Extensive Diversity of Viruses in Millipedes Collected in the Dong Nai Biosphere Reserve (Vietnam)

Alexander G Litov  1   2 Irina I Semenyuk  3   4 Oxana A Belova  1 Alexandra E Polienko  1 Nguyen Van Thinh  4 Galina G Karganova  1   2 Alexei V Tiunov  3
Affiliations

Extensive Diversity of Viruses in Millipedes Collected in the Dong Nai Biosphere Reserve (Vietnam)

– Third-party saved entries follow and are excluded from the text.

/-- One network port beyond its registers (chapters 6 and 7). -/
structure PortSt where
  htq : List TxCell := []
  replay : List TxCell := []
  /-- Cells of the replay buffer still to be replayed. -/
  replayNext : List Nat := []
  sentCum : List Nat := [0, 0, 0, 0, 0, 0, 0, 0]
  creditRx : List Nat := [0, 0, 0, 0, 0, 0, 0, 0]
  creditTx : List Nat := [0, 0, 0, 0, 0, 0, 0, 0]
  landing : List LCell := []
  holds : List TileHold := []
  replayAt : Option Nat := none
  retrainAt : Option Nat := none
  /-- Retrain of cause REPLAY: replay 5 follows (R144). -/
  resumeReplay5 : Bool := false
  phase : PortPhase := .idle
  phaseAt : Nat := 0
  attemptAt : Option Nat := none
  attempt : Nat := 0
  /-- Causes of the retrain that follows at once (R149). -/
  again : List Nat := []
  /-- The retrain that follows was asked for by the partner. -/
  againAsked : Bool := false
  /-- Both lanes train at the next retrain (R150). -/
  bothLanes : Bool := false
  /-- Causes that have joined the retrain in progress (R149). -/
  joined : List Nat := []
  /-- The settings that this end's PAUSE_REQ asked for, and the partner's of its PAUSE_REQ or PAUSE_ACK, as EVENT_ARG (R148). -/
  reqSent : Option Nat := none
  agreed : Option Nat := none
  /-- RATE_MAX as step 5 of the retrain began. -/
  rateAsked : Nat := 0
  /-- The settings that this end's parameter blocks of the present exchange name, as EVENT_ARG. -/
  sel : Nat := 0
  /-- Frames with a reserved EVENT code (R131). -/
  reservedEvents : Nat := 0
  /-- The lane that each land receives (R162). -/
  lands : List Nat := [0, 1]
  /-- STEP_WINDOW of the step in progress (Table 7.9). -/
  stepWindow : Nat := 80
  blockGot : Bool := false
  paramAck : Bool := false
  paramSent : Bool := false
  adminAt : Option Nat := none
  downAsked : Nat := 1
  goingDownAt : Option Nat := none
  downAt : Nat := 0
  eventOut : Option (Nat × Nat × Nat) := none
  eventIn : Nat := 0
  nackOut : Option (Nat × Nat) := none
  violWindowAt : Nat := 0
  /-- Violations of the present window and the limit in force in it (R155). -/
  violCount : Nat := 0
  violLimit : Nat := 16
  violRetrainEnd : Option Nat := none
  crcFailCum : Nat := 0
  fecCorrCum : Nat := 0
  lanes : List LaneSt := [{}, {}]
  /-- RATE code of the training in progress, the last that passed, the one a STEP_REQ names, the one before a retrain. -/
  rate : Nat := 0
  rateLast : Nat := 3
  rateWant : Nat := 0
  priorRate : Nat := 0
  /-- The STEP_REQ in progress has its STEP_ACK since this instant. -/
  stepAcked : Option Nat := none
  stepsLeft : Bool := true
  steps : Nat := 0
  leader : Bool := false
  /-- TXEQ_HOLD as this training began (Table 7.9). -/
  eqHold : Bool := false
  tcwSeq : Nat := 0
  /-- Last TIME cell received: TX_NS, TX_FRAC and this device's receive instant in units of 2^-16 ns. -/
  timeEcho : Option (Nat × Nat × Int) := none
  timeDelays : List Int := []
  timeNext : Nat := 0
  /-- SYNCED, MASTER_NODE and HOPS of the partner's last accepted TIME cell (R320). -/
  timeLast : Option (Bool × Nat × Nat) := none
  /-- When a foreign TIME cell was last counted (R321). -/
  timeForeign : Option Nat := none
deriving DecidableEq, Repr

/-- The arbitration memory of one Hall output (R98). -/
structure OutSt where
  rr : Nat := 0
  left : List Nat := [0, 0, 0]
  vc0Run : Nat := 8
deriving DecidableEq, Repr

/-- The route of a pinned segment at its source (R117): its Hall input, SEG_SEQ, EPOCH and destination, the ORDER fixed by its first
routed cell, and its cells not yet routed or discarded. -/
structure PinHold where
  input : Nat
  seq : Nat
  epoch : Nat
  dest : Nat
  order : Option Nat := none
  left : Nat := 0
deriving DecidableEq, Repr
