/-- Level of a class when first raised (Table 14.3). -/
def classLevel (c : Nat) : Nat :=
  if c = 1 ∨ c = 8 ∨ c = 18 then 2 else if c = 2 then 3
  else if c = 3 ∨ c = 7 ∨ c = 12 ∨ c = 14 ∨ c = 15 ∨ c = 17 ∨ c = 19 ∨ c = 21 ∨ c = 23 ∨ c = 24 then 1 else 0

/-- The classes Table 14.3 gives a block. -/
def classOf (b c : Nat) : Bool :=
  let port := decide (16 ≤ b) && decide (b ≤ 87)
  if c = 1 ∨ c = 2 then port || decide (b ≤ 13)
  else if c = 3 then port || b == 0 || (decide (4 ≤ b) && decide (b ≤ 10))
  else if c = 4 then port || b == 4
  else if 5 ≤ c ∧ c ≤ 9 then port
  else if c = 10 then b == 8
  else if c = 11 ∨ (16 ≤ c ∧ c ≤ 18) then b == 10
  else if c = 12 then b == 6 || b == 8
  else if c = 13 ∨ c = 14 then b == 6
  else if c = 15 ∨ c = 19 then b == 9
  else if c = 20 ∨ c = 21 then port || b == 0 || b == 3 || (decide (4 ≤ b) && decide (b ≤ 10)) || b == 12
  else if c = 22 then b == 5
  else if c = 23 then b == 13
  else if c = 24 then b == 2
  else if c = 25 then b == 1
  else c == 26 && b == 7

/-- Add an entry to a history queue of 8 (R157, R360). -/
def addHist (b hi : Nat) (s : State) : State :=
  let q := Tab.get s.fault.hist b []
  { s with fault := { s.fault with hist := Tab.set s.fault.hist b (({ ns := s.netNs, hi := hi } :: q).take 8) [] } }

/-- A port history event (Table 6.19). -/
def portHist (p ev detail lseq vc : Nat) (s : State) : State :=
  addHist (16 + p) (at_ ev 0 8 + at_ detail 8 8 + at_ lseq 16 16 + at_ vc 32 3) s

/-- Body of a FAULT_NOTICE (Table 14.7). -/
def noticeBody (s : State) (b cls devl : Nat) (esc : Bool) (unit detail : Nat) : List Word :=
  [wd (at_ s.own 0 20 + at_ b 20 8 + at_ cls 28 6 + at_ (s.level b) 34 3 + at_ devl 37 3 + at_ (b2n esc) 40 1),
   wd s.netNs, wd (at_ unit 0 16 + at_ detail 32 32), wd (s.get .RECOVERY_COUNT_COUNT b)]

/-- Send a FAULT_NOTICE, at most one per block in 1 ms, while FM_VALID is 1 (R361). -/
def sendNotice (b cls devl : Nat) (esc : Bool) (unit detail : Nat) (s : State) : State :=
  if !s.flag .SUSPECT_CFG_FM_VALID then s
  else if (match Tab.find? s.fault.noticeAt b with | some t => decide (s.now < t + 1000000) | none => false) then
    event b .FAULT_EVENTS_NOTICE_SUPPRESSED s b
  else
    sendVc0 tyFault (s.get .SUSPECT_CFG_FM_NODE) (noticeBody s b cls devl esc unit detail)
      { s with fault := { s.fault with noticeAt := Tab.put s.fault.noticeAt b s.now } }

/-- The lanes of a port that goes down: off unless failed, and carrying nothing (Table 7.13). -/
def lanesDown (p : Nat) (s : State) : State :=
  forEach [2 * p, 2 * p + 1] (fun i a =>
    let a1 := if a.get .LANE_STAT_STATE i = 5 then a else a.set .LANE_STAT_STATE 0 i
    (a1.set .LANE_STAT_TX_CARRY 0 i).set .LANE_STAT_RX_CARRY 0 i) s

/-- A network port that is not down begins the sequence of R151 toward a down cause; one in bring-up goes down at once. -/
def drainPort (cause p : Nat) (s : State) : State :=
  let st := s.get .PORT_STAT_STATE p
  if st = 0 then s
  else if st < 3 then
    let s1 := (s.set .PORT_STAT_STATE 0 p).set .PORT_STAT_DOWN_CAUSE cause p
    event (16 + p) .PORT_EVENTS_DOWN_SEEN (portHist p 2 cause 0 0 (lanesDown p
      (s1.modPort p (fun x => { x with phase := .idle, downAt := s.now, adminAt := none, goingDownAt := none, attemptAt := none })))) p
  else (s.set .PORT_STAT_STATE 6 p).modPort p (fun x =>
    { x with downAsked := cause, adminAt := some (s.now + 100000), goingDownAt := none, retrainAt := none })

/-- Every ACTIVE room enters ERROR with cause PORCH_FAULT (Table 14.4, step 4). -/
def stopRooms (s : State) : State := forEach (s.porch.rooms.map (·.1)) (fun r a => roomError r 4 a) s

/-- Host-side work stops (Table 14.4, steps 2 to 4). -/
def enterSafe (s : State) : State := stopRooms (serviceFallback 3 0 s)

/-- Entry to L4 beyond the steps of L3 (R357): every port drains, and the reset counts down. -/
def enterOff (s : State) : State :=
  let s1 := forEach (List.range 72) (fun p a => drainPort 7 p a) s
  let hold := s.flag .DEV_FAULT_CTRL_L4_HOLD
  let s2 := s1.set .DEV_FAULT_L4_RESET_PENDING (b2n (!hold))
  let at1 := s.now + s.get .DEV_FAULT_CTRL_L4_RESET_MS * 1000000
  { s2 with fault := { s2.fault with l4At := if hold then none else some at1 } }

/-- Set DEV_FAULT to a new device level and its cause. -/
def setDevFault (l b cls : Nat) (s : State) : State :=
  ((s.set .DEV_FAULT_LEVEL l).set .DEV_FAULT_CAUSE_BLOCK b).set .DEV_FAULT_CAUSE_CLASS cls

/-- The device level after a fault of a block: a rise enters the Safe state (R354) or the Off-fabric state (R357). The level
falls below L3 and L4 only through resets (R353). -/
def updateDevice (b cls : Nat) (s : State) : State :=
  let old := s.devLevel
  let new := levelNow s
  if new ≤ old then s
  else
    let s1 := if 3 ≤ new ∧ old < 3 then enterSafe s else s
    let s2 := if 4 ≤ new then enterOff s1 else s1
    setDevFault new b cls s2

/-- The device level after a block's level fell (R353): it does not fall from L3 or L4. -/
def recomputeDevice (s : State) : State :=
  let new := levelNow s
  if 3 ≤ s.devLevel then s
  else if new = 0 then setDevFault 0 0 0 s
  else
    match blockIds.find? (fun b => contribution s b == new) with
    | some b => setDevFault new b (s.get .FAULT_STAT_FIRST_CLASS b) s
    | none => s

/-- A repeat of a class that has not been acknowledged escalates it (R349). -/
def faultEscalates (b cls : Nat) (s : State) : Bool := escalates cls && (s.get .FAULT_UNACK_UNACK b).testBit (cls - 1)

/-- The block's level after a class is detected at a level: it rises to it, up to the block's ceiling (R349, R351). -/
def faultLevel (b l : Nat) (s : State) : Nat := max (s.level b) (min l (if ceilingL2 b then 2 else 3))

/-- The fault registers after a class is detected at level `l` (Table 14.5), and a block lost beyond repair (CONTAINED). -/
def faultMarks (b cls l : Nat) (esc : Bool) (s : State) : State :=
  let un := s.get .FAULT_UNACK_UNACK b
  let s1 := if un.testBit (cls - 1) then s else s.set .FAULT_UNACK_UNACK (un + 2 ^ (cls - 1)) b
  let s2 := (s1.set .FAULT_STAT_LEVEL (faultLevel b l s) b).set .FAULT_STAT_LAST_CLASS cls b
  let s3 := if s.level b < faultLevel b l s then s2.set .FAULT_STAT_FIRST_CLASS cls b else s2
  let s4 := if ceilingL2 b ∧ 2 < l ∧ cls ≠ 2 then s3.set .FAULT_STAT_STICKY 1 b else s3
  if cls = 2 then { s4 with fault := { s4.fault with l3 := if s4.fault.l3.contains b then s4.fault.l3 else b :: s4.fault.l3,
                                                     l4 := s4.fault.l4 || esc } } else s4

/-- A detected fault is recorded and counted, and the block's events are set; a level above 1 ends Scheduled service. -/
def faultRecord (b cls l unit d : Nat) (esc injected rises : Bool) (s : State) : State :=
  let s1 := if b < 16 then addHist b (at_ cls 0 6 + at_ l 6 3 + at_ (b2n esc) 9 1 + at_ (b2n injected) 10 1 + at_ unit 16 16 + at_ d 32 32) s
    else if escalates cls then portHist (b - 16) 10 cls unit 0 s else s
  let s2 := count b cls 1 (count b 0 1 s1)
  let s3 := if rises then event b .FAULT_EVENTS_LEVEL_RAISED s2 b else s2
  let s4 := if esc then event b .FAULT_EVENTS_ESCALATED s3 b else s3
  if 2 ≤ s4.level b then serviceFallback 3 0 s4 else s4

/-- The device follows a block's fault: its level, its notice, and the block's quiet period (R353, R361, R350). -/
def faultDevice (b cls l unit d : Nat) (esc : Bool) (s : State) : State :=
  let dev := levelNow s
  let s1 := updateDevice b cls s
  let s2 := if s.get .FAULT_CFG_NOTIFY_LEVEL b ≤ l ∨ (3 ≤ dev ∧ s.devLevel < dev) then
    sendNotice b cls (max dev s.devLevel) esc unit d s1 else s1
  { s2 with fault := { s2.fault with quietAt := Tab.put s2.fault.quietAt b (s.now + s.get .FAULT_CFG_QUIET_MS b * 1000000) } }

/-- A block detects a fault (R349). A block at L2 or above is a fall-back cause (R62). -/
def raiseCore (b cls lvl unit detail : Nat) (s : State) (injected : Bool := false) : State :=
  let esc := faultEscalates b cls s
  let l := lvl + b2n esc
  let d := if injected then 0xFFFFFFFF else detail
  let rises := decide (s.level b < faultLevel b l s)
  faultDevice b cls l unit d esc (faultRecord b cls l unit d esc injected rises (faultMarks b cls l esc s))

/-- Raise a class at its level of Table 14.3. -/
def raise (b cls unit detail : Nat) (s : State) : State := raiseCore b cls (classLevel cls) unit detail s

/-! Unpredictable outcomes (R12 to R14). -/

/-- An unpredictable outcome may raise a class in a block: the block's level stays within the cap, and no link goes down. -/
def riskClass (b cap c : Nat) (s : State) : Bool :=
  let esc := faultEscalates b c s
  classOf b c && b != 4 && !(c == 2 && esc) && decide (max (s.level b) (classLevel c + b2n esc) ≤ max (s.level b) cap)
    && decide (classLevel c + b2n esc ≤ cap)

/-- Host memory of a room, as bus address and bytes: its rings, and the pages that the address translation buffer holds for its
context. -/
def roomMemory (s : State) (rid : Nat) : List (Nat × Nat) :=
  let r := s.room rid
  [(r.workBase, 64 * r.workSize), (r.cmplBase, 32 * r.cmplSize)]
    ++ ((Tab.get s.thresh.atb r.hport []).filter (fun e => e.2.ctx == r.xctx)).map (fun e => (e.2.bpage * 4096, 4096 * 2 ^ (9 * e.2.size)))

/-- Wrong data: whether a range is written, where in it, and with which bytes are free values. -/
def wildWrite (h : Nat) (range : Nat × Nat) (s : State) : State :=
  let (v, s1) := draw s
  let (n, s2) := draw s1
  let at1 := v / 2 % (range.2 + 1)
  let len := n % (range.2 + 1 - at1)
  if v % 2 = 0 then s2
  else emit (.hostBytes h (range.1 + at1) ((List.range len).map (fun i => Config.freeNat (s2.free + i) % 256)))
    { s2 with free := s2.free + len }

/-- An operation of the room may hang until its timeout. -/
def wildOp (i : Nat) (s : State) : State :=
  let (v, s1) := draw s
  if v % 2 = 0 then s1
  else { s1 with thresh := { s1.thresh with ops := Tab.modify s1.thresh.ops i (fun o => { o with hung := true }) } }

/-- An unpredictable outcome falls on a room (R12): until its reset, its completions may be lost, doubled or carry a wrong status;
wrong data may be written to its memory; its operations may hang; and it may enter ERROR with a cause from 1 to 4. -/
def unpredictableRoom (rid : Nat) (s : State) : State :=
  let s1 := s.modRoom rid (fun r => { r with risk := true })
  let s2 := forEach (roomMemory s1 rid) (wildWrite (s1.room rid).hport) s1
  let s3 := forEach ((s2.thresh.ops.filter (fun e => e.2.room == rid)).map (·.1)) wildOp s2
  let (v, s4) := draw s3
  if v % 2 = 1 ∧ (s4.room rid).st = 1 then roomError rid (1 + v / 2 % 4) s4 else s4

/-- A tile read from the Cellar failed its check (Tables 4.7 and 14.3). -/
def cellarTileFault (s : State) : State := raise 10 11 0 0 s

end Sys2Proof.Machine
end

Alexander G Litov et al. Viruses. .

Abstract

Advances in sequencing technologies and bioinformatics have led to breakthroughs in the study of virus biodiversity. Millipedes (Diplopoda, Myriapoda, Arthropoda) include more than 12,000 extant species, yet data on virus diversity in Diplopoda are scarce. This study aimed to explore the virome of the millipedes collected in the Dong Nai Biosphere Reserve in Vietnam. We studied 14 species of millipedes and managed to assemble and annotate the complete coding genomes of 16 novel viruses, the partial coding genomes of 10 more viruses, and several fragmented viral sequences, which may indicate the presence of about 54 more viruses in the studied samples. Among the complete and partial genomes, 27% were putative members of the order Picornavirales. Most of the discovered viruses were very distant from the viruses currently present in the relevant databases. At least eight viruses meet the criteria to be recognized as a new species by the International Committee on Taxonomy of Viruses, and, for two of them, a higher taxonomic status (genus and even family) can be suggested.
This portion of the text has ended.